• _EXERCISE_: Take down each entry exactly as written.
★ ★ ★
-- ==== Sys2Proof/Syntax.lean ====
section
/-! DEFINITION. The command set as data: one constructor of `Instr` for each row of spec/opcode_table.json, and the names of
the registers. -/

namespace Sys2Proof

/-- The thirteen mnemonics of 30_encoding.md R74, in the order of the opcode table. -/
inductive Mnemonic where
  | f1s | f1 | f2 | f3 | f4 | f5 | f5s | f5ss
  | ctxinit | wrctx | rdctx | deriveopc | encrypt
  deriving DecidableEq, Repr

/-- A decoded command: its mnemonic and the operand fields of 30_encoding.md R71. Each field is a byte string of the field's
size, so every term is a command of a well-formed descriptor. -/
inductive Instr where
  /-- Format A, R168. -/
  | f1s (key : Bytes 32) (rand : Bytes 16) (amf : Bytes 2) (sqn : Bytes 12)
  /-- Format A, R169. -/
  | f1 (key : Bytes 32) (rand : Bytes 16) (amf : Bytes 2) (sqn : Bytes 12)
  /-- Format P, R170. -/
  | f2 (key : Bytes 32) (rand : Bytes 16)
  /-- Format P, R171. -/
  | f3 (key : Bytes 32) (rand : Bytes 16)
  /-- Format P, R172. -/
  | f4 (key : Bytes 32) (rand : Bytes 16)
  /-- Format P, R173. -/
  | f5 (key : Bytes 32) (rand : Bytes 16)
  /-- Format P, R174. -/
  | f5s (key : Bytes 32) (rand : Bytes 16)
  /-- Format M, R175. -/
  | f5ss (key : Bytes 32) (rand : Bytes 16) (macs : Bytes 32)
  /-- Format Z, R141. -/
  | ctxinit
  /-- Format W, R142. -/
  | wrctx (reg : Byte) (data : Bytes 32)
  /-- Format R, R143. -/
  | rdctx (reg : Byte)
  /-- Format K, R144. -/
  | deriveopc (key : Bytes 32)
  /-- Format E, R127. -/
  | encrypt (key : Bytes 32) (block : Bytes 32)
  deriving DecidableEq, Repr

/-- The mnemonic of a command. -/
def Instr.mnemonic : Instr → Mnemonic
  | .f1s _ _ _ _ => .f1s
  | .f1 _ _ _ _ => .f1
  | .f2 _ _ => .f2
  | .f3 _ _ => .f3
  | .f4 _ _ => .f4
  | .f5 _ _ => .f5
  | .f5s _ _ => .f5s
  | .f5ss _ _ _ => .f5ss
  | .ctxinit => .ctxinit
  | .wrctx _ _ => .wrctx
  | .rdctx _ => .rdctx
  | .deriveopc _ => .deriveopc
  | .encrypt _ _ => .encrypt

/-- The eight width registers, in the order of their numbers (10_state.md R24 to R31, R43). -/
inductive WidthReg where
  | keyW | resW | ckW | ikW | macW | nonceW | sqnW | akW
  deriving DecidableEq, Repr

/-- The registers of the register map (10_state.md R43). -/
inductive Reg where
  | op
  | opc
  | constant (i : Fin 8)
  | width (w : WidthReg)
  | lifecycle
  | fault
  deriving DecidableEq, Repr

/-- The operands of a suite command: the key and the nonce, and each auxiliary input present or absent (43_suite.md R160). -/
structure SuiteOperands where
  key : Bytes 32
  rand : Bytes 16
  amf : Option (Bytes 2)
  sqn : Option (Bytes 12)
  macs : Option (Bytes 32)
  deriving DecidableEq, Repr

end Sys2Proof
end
★ ★ ★
• _ANSWER TO THIS EXERCISE_:
-- ==== Sys2Proof/Syntax.lean ====
section
/-! DEFINITION. The command set as data: one constructor of `Instr` for each row of spec/opcode_table.json, and the names of
the registers. -/

namespace Sys2Proof

/-- The thirteen mnemonics of 30_encoding.md R74, in the order of the opcode table. -/
inductive Mnemonic where
  | f1s | f1 | f2 | f3 | f4 | f5 | f5s | f5ss
  | ctxinit | wrctx | rdctx | deriveopc | encrypt
  deriving DecidableEq, Repr

/-- A decoded command: its mnemonic and the operand fields of 30_encoding.md R71. Each field is a byte string of the field's
size, so every term is a command of a well-formed descriptor. -/
inductive Instr where
  /-- Format A, R168. -/
  | f1s (key : Bytes 32) (rand : Bytes 16) (amf : Bytes 2) (sqn : Bytes 12)
  /-- Format A, R169. -/
  | f1 (key : Bytes 32) (rand : Bytes 16) (amf : Bytes 2) (sqn : Bytes 12)
  /-- Format P, R170. -/
  | f2 (key : Bytes 32) (rand : Bytes 16)
  /-- Format P, R171. -/
  | f3 (key : Bytes 32) (rand : Bytes 16)
  /-- Format P, R172. -/
  | f4 (key : Bytes 32) (rand : Bytes 16)
  /-- Format P, R173. -/
  | f5 (key : Bytes 32) (rand : Bytes 16)
  /-- Format P, R174. -/
  | f5s (key : Bytes 32) (rand : Bytes 16)
  /-- Format M, R175. -/
  | f5ss (key : Bytes 32) (rand : Bytes 16) (macs : Bytes 32)
  /-- Format Z, R141. -/
  | ctxinit
  /-- Format W, R142. -/
  | wrctx (reg : Byte) (data : Bytes 32)
  /-- Format R, R143. -/
  | rdctx (reg : Byte)
  /-- Format K, R144. -/
  | deriveopc (key : Bytes 32)
  /-- Format E, R127. -/
  | encrypt (key : Bytes 32) (block : Bytes 32)
  deriving DecidableEq, Repr

/-- The mnemonic of a command. -/
def Instr.mnemonic : Instr → Mnemonic
  | .f1s _ _ _ _ => .f1s
  | .f1 _ _ _ _ => .f1
  | .f2 _ _ => .f2
  | .f3 _ _ => .f3
  | .f4 _ _ => .f4
  | .f5 _ _ => .f5
  | .f5s _ _ => .f5s
  | .f5ss _ _ _ => .f5ss
  | .ctxinit => .ctxinit
  | .wrctx _ _ => .wrctx
  | .rdctx _ => .rdctx
  | .deriveopc _ => .deriveopc
  | .encrypt _ _ => .encrypt

/-- The eight width registers, in the order of their numbers (10_state.md R24 to R31, R43). -/
inductive WidthReg where
  | keyW | resW | ckW | ikW | macW | nonceW | sqnW | akW
  deriving DecidableEq, Repr

/-- The registers of the register map (10_state.md R43). -/
inductive Reg where
  | op
  | opc
  | constant (i : Fin 8)
  | width (w : WidthReg)
  | lifecycle
  | fault
  deriving DecidableEq, Repr

/-- The operands of a suite command: the key and the nonce, and each auxiliary input present or absent (43_suite.md R160). -/
structure SuiteOperands where
  key : Bytes 32
  rand : Bytes 16
  amf : Option (Bytes 2)
  sqn : Option (Bytes 12)
  macs : Option (Bytes 32)
  deriving DecidableEq, Repr

end Sys2Proof
end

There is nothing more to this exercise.